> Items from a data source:
-------------------------

-- ==== Sys2Proof/Syntax.lean ====
section
/-! DEFINITION. The five commands, one constructor per row of spec/opcode_table.json (30_encoding.md R71). A command has no
fields: its operands are registers (R70, R74). -/

namespace Sys2Proof

/-- A command, which is also the format it selects (R3, R104). -/
inductive Instr where
  /-- DEC.I4, 4-bit intensity (R182). -/
  | decI4
  /-- DEC.I8, 8-bit intensity (R181). -/
  | decI8
  /-- DEC.IA4, 4-bit intensity and 4-bit alpha (R183). -/
  | decIA4
  /-- DEC.IA8, 8-bit intensity and 8-bit alpha (R184). -/
  | decIA8
  /-- DEC.CMPR, block-compressed colour (R140). -/
  | decCMPR
deriving DecidableEq, Repr

end Sys2Proof
end

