-- ==== Sys2Proof/Tests/Slice0.lean ====
section
/-! SUPPORT. Tests: words and values from 30_encoding.md and 95_test_vectors.md, ill-formed host operations, and a witness for the
hypotheses of every statement that has some. -/

namespace Sys2Proof.Tests

open Sys2Proof Sys2Proof.Machine

set_option maxRecDepth 100000

/-! Small states. -/

/-- Source bytes from address 0 on. -/
def cells : Nat → List Nat → Memory
  | _, [] => []
  | a, b :: bs => if b = 0 then cells (a + 1) bs else (a, BitVec.ofNat 8 b) :: cells (a + 1) bs

/-- The vectors' platform: both spaces 0x1000 bytes, the register block at bus address 0x8000. -/
def small : Platform := { srcSpaceBytes := 0x1000, dstSpaceBytes := 0x1000, plan := .separate, regBase := 0x8000, instances := 1 }

/-- Registers as a vector's table lists them. -/
def regs (cmd w h srcBase srcLen dstBase status : Nat) : Regs :=
  { width := .ofNat 32 w, height := .ofNat 32 h, srcBase := .ofNat 32 srcBase, srcLen := .ofNat 32 srcLen,
    dstBase := .ofNat 32 dstBase, cmd := .ofNat 32 cmd, status := .ofNat 32 status }

/-- An idle TXD with these operands at base 0 and these source bytes. -/
def idle (w h srcLen : Nat) (bytes : List Nat) : State :=
  { State.resetOn small with regs := regs 0 w h 0 srcLen 0 0, src := cells 0 bytes }

/-- A TXD with a command under way. -/
def running (cmd w h srcBase srcLen dstBase : Nat) : State :=
  { State.resetOn small with regs := regs cmd w h srcBase srcLen dstBase 1 }

/-- One memory of 0x1000 bytes seen as both spaces. -/
def overlaid : Platform := { srcSpaceBytes := 0x1000, dstSpaceBytes := 0x1000, plan := .shared 0 0, regBase := 0x8000, instances := 1 }

/-- One memory seen as both spaces, and an 8x4 I8 command whose buffers share bytes. -/
def aliased : State :=
  { State.resetOn overlaid with regs := regs 1 8 4 0 32 0 1 }

/-- The same memory with the buffers apart. -/
def apart : State :=
  { State.resetOn { srcSpaceBytes := 0x1000, dstSpaceBytes := 0x800, plan := .shared 0 0x800, regBase := 0x8000, instances := 1 } with
    regs := regs 1 8 4 0 32 0 1 }

/-- The four bytes of pixel `(c, r)` of an image at destination base 0. -/
def px (o : Host.Outcome State Fault Refusal) (w c r : Nat) : Option (List Nat) :=
  match o with
  | .next t => some ((List.range 4).map fun j => (t.readDst (pixelOffset w c r + j)).toNat)
  | _ => none

def statusOf (o : Host.Outcome State Fault Refusal) : Option Nat :=
  match o with
  | .next t => some t.regs.status.toNat
  | _ => none

/-- Perform on a running state. -/
def ended (s : State) : Option Nat := statusOf (perform s)

def entries (c d : Nat) : List (List Nat) :=
  let p := buildPalette (.ofNat 16 c) (.ofNat 16 d)
  [p.p0, p.p1, p.p2, p.p3].map fun e => [e.r.toNat, e.g.toNat, e.b.toNat, e.a.toNat]

/-! Command words, bit by bit (30_encoding.md R71, R72, R75). -/

theorem test_word_i4 : decode 0b00000000000000000000000000000000#32 = .ok .decI4 := by decide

-------------------------

> Task statement: Copy out all lines above holding "cells".

> Final answer:
def cells : Nat → List Nat → Memory
  | a, b :: bs => if b = 0 then cells (a + 1) bs else (a, BitVec.ofNat 8 b) :: cells (a + 1) bs
  { State.resetOn small with regs := regs 0 w h 0 srcLen 0 0, src := cells 0 bytes }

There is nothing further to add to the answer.